Right now I'm calling a convergent number based on the Collatz conjecture the "Collatz constant". I'm wondering if it have an actual name? And if it actually converges?
Details
The Collatz conjecture provides an algorithm, namely, starting at any positive integer $i$ greater than 1, if $i\equiv 0 \pmod2$ then take $\frac{i}{2}$; otherwise take $3i+1$ and continue.
That gives us a sequence of numbers (assuming the sequence always comes back to $1$). So for $10$ we have $10, 5, 16, 8, 4, 2, 1$.
Consider adding one to each element in that sequence (ignoring the last element, 1) and taking their values $\pmod{2}$. That gives us $11, 6, 17, 9, 5, 3$ all $mod$ 2 which is $1, 0, 1, 1, 1, 1$.

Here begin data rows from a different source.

-- ==== Sys2Proof/Laws/Stages.lean ====
section
/-! SUPPORT. The operations of the Stage Supervisor keep its invariant, one lemma for each. -/

namespace Sys2Proof.Machine

/-- What leaves the stage records alone keeps the invariant. -/
theorem NoticeFrame.safe {s t : State} (h : NoticeFrame s t) (hs : StagesSafe s) : StagesSafe t where
  each k := by rw [h.phase, h.stage]; exact hs.each k
  lists := by
    refine ⟨fun k => ?_, fun k => ?_, ?_, ?_⟩
    · rw [h.ready, h.stage]; exact hs.lists.ready k
    · rw [h.inService, h.stage]; exact hs.lists.inService k
    · rw [h.ready]; exact hs.lists.readyOnce
    · rw [h.inService]; exact hs.lists.inServiceOnce
  configured k hk := by
    rw [h.stage] at hk
    simpa only [State.configured, h.settings] using hs.configured k hk
  oneClosing j k hj hk := by rw [h.stage] at hj hk; exact hs.oneClosing j k hj hk

/-! ### Lists (R48) -/

theorem mem_relist (here : StageState) (k j : StageId) (old new : StageState) (l : List StageId) :
    j ∈ relist here k old new l ↔ (if j = k ∧ (old = here ∨ new = here) then new = here else j ∈ l) := by
  unfold relist
  by_cases ho : old = here <;> by_cases hn : new = here <;> by_cases hj : j = k <;> simp [ho, hn, hj]

theorem nodup_relist (here : StageState) (k : StageId) (old new : StageState) (l : List StageId)
    (h : l.Nodup) (hk : k ∈ l → old = here) : (relist here k old new l).Nodup := by
  have hf : (if old = here then l.filter (· ≠ k) else l).Nodup := by
    split
    · exact h.filter _
    · exact h
  unfold relist
  dsimp only
  split
  · refine List.nodup_append.2 ⟨hf, List.nodup_singleton k, ?_⟩
    intro a ha b hb hab
    simp only [List.mem_singleton] at hb
    subst hb; subst hab
    split at ha
    · simp at ha
    · rename_i hne; exact hne (hk ha)
  · exact hf

/-! ### One stage changes -/

/-- A change of one record that keeps its state. -/
theorem modStage_safe {s : State} (hs : StagesSafe s) (k : StageId) (f : Stage → Stage)
    (hst : (f (s.stage k)).state = (s.stage k).state) (hf : StageSafe s.phase (f (s.stage k))) :
    StagesSafe (s.modStage k f) := by
  have hstate : ∀ j, ((s.modStage k f).stage j).state = (s.stage j).state := fun j => by
    by_cases h : j = k
    · subst h; simpa using hst
    · rw [modStage_stage_ne s f h]
  refine ⟨fun j => ?_, ⟨fun j => ?_, fun j => ?_, hs.lists.readyOnce, hs.lists.inServiceOnce⟩, fun j hj => ?_,
    fun i j hi hj => ?_⟩
  · by_cases h : j = k
    · subst h; simpa using hf
    · rw [modStage_stage_ne s f h]; exact hs.each j
  · rw [hstate]; exact hs.lists.ready j
  · rw [hstate]; exact hs.lists.inService j
  · rw [hstate] at hj; exact hs.configured j hj
  · rw [hstate] at hi hj; exact hs.oneClosing i j hi hj

/-- A change of one record and of its state, with its notice. -/
theorem changeStage_safe {s : State} (hs : StagesSafe s) (k : StageId) (f : Stage → Stage) (new : StageState)
    (hst : (f (s.stage k)).state = (s.stage k).state) (h0 : (s.stage k).state ≠ .absent)
    (hc : new = .closing → ∀ j, (s.stage j).state ≠ .closing)
    (hf : StageSafe s.phase ((f (s.stage k)).moved new)) : StagesSafe (changeStage k new (s.modStage k f)) := by
  refine (stageNotice_frame ..).safe ?_
  have hne : ∀ j, j ≠ k → ((s.modStage k f).moveStage k new).stage j = s.stage j := fun j h => by
    rw [moveStage_others _ k new j h, modStage_stage_ne s f h]
  have hold : ((s.modStage k f).stage k).state = (s.stage k).state := by simpa using hst
  refine ⟨fun j => ?_, ⟨fun j => ?_, fun j => ?_, ?_, ?_⟩, fun j hj => ?_, fun i j hi hj => ?_⟩
  · by_cases h : j = k
    · subst h; simpa using hf
    · rw [hne j h]; exact hs.each j
  · by_cases h : j = k
    · subst h
      simp only [moveStage_ready, mem_relist, hold, moveStage_stage, moved_state, modStage_ready, true_and]
      by_cases h1 : (s.stage j).state = .ready <;> by_cases h2 : new = .ready <;> simp [h1, h2, hs.lists.ready j]
    · rw [hne j h]; simp [mem_relist, h, hs.lists.ready j]
  · by_cases h : j = k
    · subst h
      simp only [moveStage_inService, mem_relist, hold, moveStage_stage, moved_state, modStage_inService, true_and]
      by_cases h1 : (s.stage j).state = .closed <;> by_cases h2 : new = .closed <;> simp [h1, h2, hs.lists.inService j]
    · rw [hne j h]; simp [mem_relist, h, hs.lists.inService j]
  · simp only [moveStage_ready, hold]
    exact nodup_relist _ _ _ _ _ hs.lists.readyOnce (hs.lists.ready k).1
  · simp only [moveStage_inService, hold]
    exact nodup_relist _ _ _ _ _ hs.lists.inServiceOnce (hs.lists.inService k).1
  · by_cases h : j = k
    · subst h; exact hs.configured j h0
    · rw [hne j h] at hj; exact hs.configured j hj
  · by_cases h : i = k <;> by_cases h' : j = k
    · rw [h, h']
    · subst h
      rw [hne j h'] at hj
      exact absurd hj (hc (by simpa using hi) j)
    · subst h'
      rw [hne i h] at hi
      exact absurd hi (hc (by simpa using hj) i)
    · rw [hne i h] at hi; rw [hne j h'] at hj; exact hs.oneClosing i j hi hj

/-- A change of a state with no other change of the record. -/
theorem changeStage_safe' {s : State} (hs : StagesSafe s) (k : StageId) (new : StageState)
    (h0 : (s.stage k).state ≠ .absent) (hc : new ≠ .closing)
    (hf : StageSafe s.phase ((s.stage k).moved new)) : StagesSafe (changeStage k new s) := by
  have h := changeStage_safe hs k id new rfl h0 (fun h => absurd h hc) hf
  simpa [State.modStage] using h

/-- A stage whose state is not ABSENT speaks of a running part. -/
theorem StageSafe.running {p : Phase} {r : Stage} (h : StageSafe p r) (hst : r.state ≠ .absent) : p = .running := by
  by_contra hp; exact hst (h.start hp)

/-- In a running part the outputs follow the state. -/
theorem StageSafe.outputs_off {r : Stage} (h : StageSafe .running r) (h1 : r.state ≠ .closing)
    (h2 : r.state ≠ .opening) : r.closeOut = false ∧ r.openOut = false := by
  refine ⟨?_, ?_⟩
  · cases hc : r.closeOut
    · rfl
    · exact absurd (h.closeOut hc) h1
  · cases hc : r.openOut
    · rfl
    · rcases h.openOut hc with h | h
      · exact absurd h h2
      · cases h

theorem moved_op (new : StageState) (r : Stage) :
    (r.moved new).op = if new = .closing ∨ new = .opening then r.op else none := rfl

/-- A record at rest in a state other than READY, CLOSING, OPENING. -/
theorem stageSafe_rest {r : Stage} (new : StageState) (hc : r.closeOut = false) (ho : r.openOut = false)
    (h1 : new ≠ .closing) (h2 : new ≠ .opening) (h3 : new = .ready → r.discharge = 0) :
    StageSafe .running (r.moved new) where
  closeOut h := by simp [hc] at h
  openOut h := by simp [ho] at h
  oper := by simp [moved_op, h1, h2]
  rested := by simpa using h3
  start h := absurd rfl h

theorem stageSafe_opening {r : Stage} (hc : r.closeOut = false) (hop : r.op.isSome = true) :
    StageSafe .running (r.moved .opening) where
  closeOut h := by simp [hc] at h
  openOut _ := .inl rfl
  oper := by simp [moved_op, hop]
  rested h := by simp at h
  start h := absurd rfl h

theorem stageSafe_closing {r : Stage} (ho : r.openOut = false) (hop : r.op.isSome = true) :
    StageSafe .running (r.moved .closing) where
  closeOut _ := rfl
  openOut h := by simp [ho] at h
  oper := by simp [moved_op, hop]
  rested h := by simp at h
  start h := absurd rfl h

/-! ### Opens -/

theorem completeOpen_safe {s : State} (hs : StagesSafe s) (k : StageId) (op : Operation) (timed : Bool)
    (h : (s.stage k).state = .opening) : StagesSafe (completeOpen k op timed s) := by
  have hp := (hs.each k).running (by simp [h])
  have hc : (s.stage k).closeOut = false := by
    cases hc : (s.stage k).closeOut
    · rfl
    · have := (hs.each k).closeOut hc; simp [h] at this
  unfold completeOpen
  refine (report_frame ..).safe (changeStage_safe hs k _ _ rfl (by simp [h]) (by split <;> simp) ?_)
  rw [hp]
  split
  · exact stageSafe_rest _ (by simpa using hc) rfl (by simp) (by simp) (by simp)
  · exact stageSafe_rest _ (by simpa using hc) rfl (by simp) (by simp) (by simp)

theorem issueOpen_safe {s : State} (hs : StagesSafe s) (k : StageId) (cause : Cause) (n : Nat)
    (h0 : (s.stage k).state ≠ .absent) (h1 : (s.stage k).state ≠ .closing) :
    StagesSafe (issueOpen k cause n s) := by
  have hp := (hs.each k).running h0
  have hc : (s.stage k).closeOut = false := by
    cases hc : (s.stage k).closeOut
    · rfl
    · exact absurd ((hs.each k).closeOut hc) h1
  have key (f : Stage → Stage) (hst : (f (s.stage k)).state = (s.stage k).state)
      (hco : (f (s.stage k)).closeOut = (s.stage k).closeOut) (hop : (f (s.stage k)).op.isSome = true) :
      StagesSafe (changeStage k .opening (s.modStage k f)) :=
    changeStage_safe hs k f _ hst h0 (by simp) (by rw [hp]; exact stageSafe_opening (by rw [hco, hc]) hop)
  have hopening (f : Stage → Stage) :
      ((changeStage k .opening (s.modStage k f)).stage k).state = .opening := by
    unfold changeStage; rw [(stageNotice_frame ..).stage]; simp
  unfold issueOpen
  dsimp only
  split
  · exact completeOpen_safe (key _ rfl rfl rfl) k _ _ (hopening _)
  · exact key _ rfl rfl rfl

theorem actOpen_safe {s : State} (hs : StagesSafe s) (k : StageId) (cause : Cause) (n : Nat) :
    StagesSafe (actOpen k cause n s) := by
  unfold actOpen
  split
  · rename_i h; exact issueOpen_safe hs k _ _ (by simp [h]) (by simp [h])
  · split
    · rename_i h _ op hop
      unfold cutClose
      refine modStage_safe hs k _ rfl ⟨fun hc => by simp at hc, fun ho => (hs.each k).openOut ho, ?_, ?_, (hs.each k).start⟩
      · simp [h]
      · intro hr; simp [h] at hr
    · exact hs
  · split
    · rename_i h _ op hop
      unfold absorbOpen
      refine modStage_safe hs k _ rfl ⟨(hs.each k).closeOut, (hs.each k).openOut, ?_, ?_, (hs.each k).start⟩
      · simp [h]
      · intro hr; simp [h] at hr
    · exact hs
  · split
    · rename_i h _; exact issueOpen_safe hs k _ _ (by simp [h]) (by simp [h])
    · exact hs
  · exact hs

theorem requestOpen_safe {s : State} (hs : StagesSafe s) (k : StageId) (cause : Cause) (n : Nat) :
    StagesSafe (requestOpen k cause n s) := by
  unfold requestOpen
  split
  · exact hs
  · exact actOpen_safe hs k cause n

theorem deadLineNotice_safe {s : State} (hs : StagesSafe s) (k : StageId) : StagesSafe (deadLineNotice k s) := by
  unfold deadLineNotice
  split
  · exact requestOpen_safe hs k _ _
  · exact hs

/-! ### Closes -/

theorem completeClose_safe {s : State} (hs : StagesSafe s) (k : StageId) (op : Operation) (timed : Bool)
    (h : (s.stage k).state = .closing) : StagesSafe (completeClose k op timed s) := by
  have hp := (hs.each k).running (by simp [h])
  have ho : (s.stage k).openOut = false := by
    cases ho : (s.stage k).openOut
    · rfl
    · rcases (hs.each k).openOut ho with h' | h'
      · simp [h] at h'
      · simp [hp] at h'
  have key (f : Stage → Stage) (r : SwitchReport) (hst : (f (s.stage k)).state = (s.stage k).state)
      (hco : (f (s.stage k)).closeOut = false) (hoo : (f (s.stage k)).openOut = (s.stage k).openOut) :
      StagesSafe (report r (changeStage k .closed (s.modStage k f))) :=
    (report_frame ..).safe (changeStage_safe hs k f _ hst (by simp [h]) (by simp) (by
      rw [hp]; exact stageSafe_rest _ hco (by rw [hoo, ho]) (by simp) (by simp) (by simp)))
  have hclosed (f : Stage → Stage) (r : SwitchReport) :
      ((report r (changeStage k .closed (s.modStage k f))).stage k).state = .closed := by
    rw [(report_frame ..).stage]; unfold changeStage; rw [(stageNotice_frame ..).stage]; simp
  unfold completeClose
  dsimp only
  refine deadLineNotice_safe ?_ k
  split
  · exact issueOpen_safe (key _ _ rfl rfl rfl) k _ _ (by rw [hclosed]; simp) (by rw [hclosed]; simp)
  · exact key _ _ rfl rfl rfl

theorem issueClose_safe {s : State} (hs : StagesSafe s) (k : StageId) (cause : Cause) (n : Nat)
    (h : (s.stage k).state = .ready) (hc : ∀ j, (s.stage j).state ≠ .closing) :
    StagesSafe (issueClose k cause n s) := by
  have hp := (hs.each k).running (by simp [h])
  have ho := ((hp ▸ hs.each k : StageSafe .running (s.stage k)).outputs_off (by simp [h]) (by simp [h])).2
  have key (f : Stage → Stage) (hst : (f (s.stage k)).state = (s.stage k).state)
      (hoo : (f (s.stage k)).openOut = (s.stage k).openOut) (hop : (f (s.stage k)).op.isSome = true) :
      StagesSafe (changeStage k .closing (s.modStage k f)) :=
    changeStage_safe hs k f _ hst (by simp [h]) (fun _ => hc)
      (by rw [hp]; exact stageSafe_closing (by rw [hoo, ho]) hop)
  have hclosing (f : Stage → Stage) :
      ((changeStage k .closing (s.modStage k f)).stage k).state = .closing := by
    unfold changeStage; rw [(stageNotice_frame ..).stage]; simp
  unfold issueClose State.addDuty
  simp only [modStage_modStage]
  split
  · exact completeClose_safe (key _ rfl rfl rfl) k _ _ (hclosing _)
  · exact key _ rfl rfl rfl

Now interpret this as a binary number, least significant digit first. In which case $101111_2$ is $61$ ($111101$ in traditional nomenclature).
I call $61$ the Collatz number of $10$. Let's call the Collatz number function $C$.
Now consider the sequence $C(i+1)-C(i)$ for $i$ from 1 to $n$.
I maintain the ratio of primes (specifically elements whose absolute values are prime) to non-primes in that sequence converges to a real number as $n \rightarrow\infty$, what I'm calling the Collatz constant.
For $n = 10, 100, 1000, 10,\!000, 100,\!000$, and $1,\!000,\!000$ the approximation of the Collatz constant is:
10: 0.25
100: 0.515152
1,000: 0.466276
10,000: 0.462202
100,000: 0.461305
1,000,000: 0.45999
(I have a conjecture of my own about Collatz numbers. You can see it here. Drop me a PM if you find it interesting.)
I've been having trouble posting questions that are clear to readers, so I hope this is better.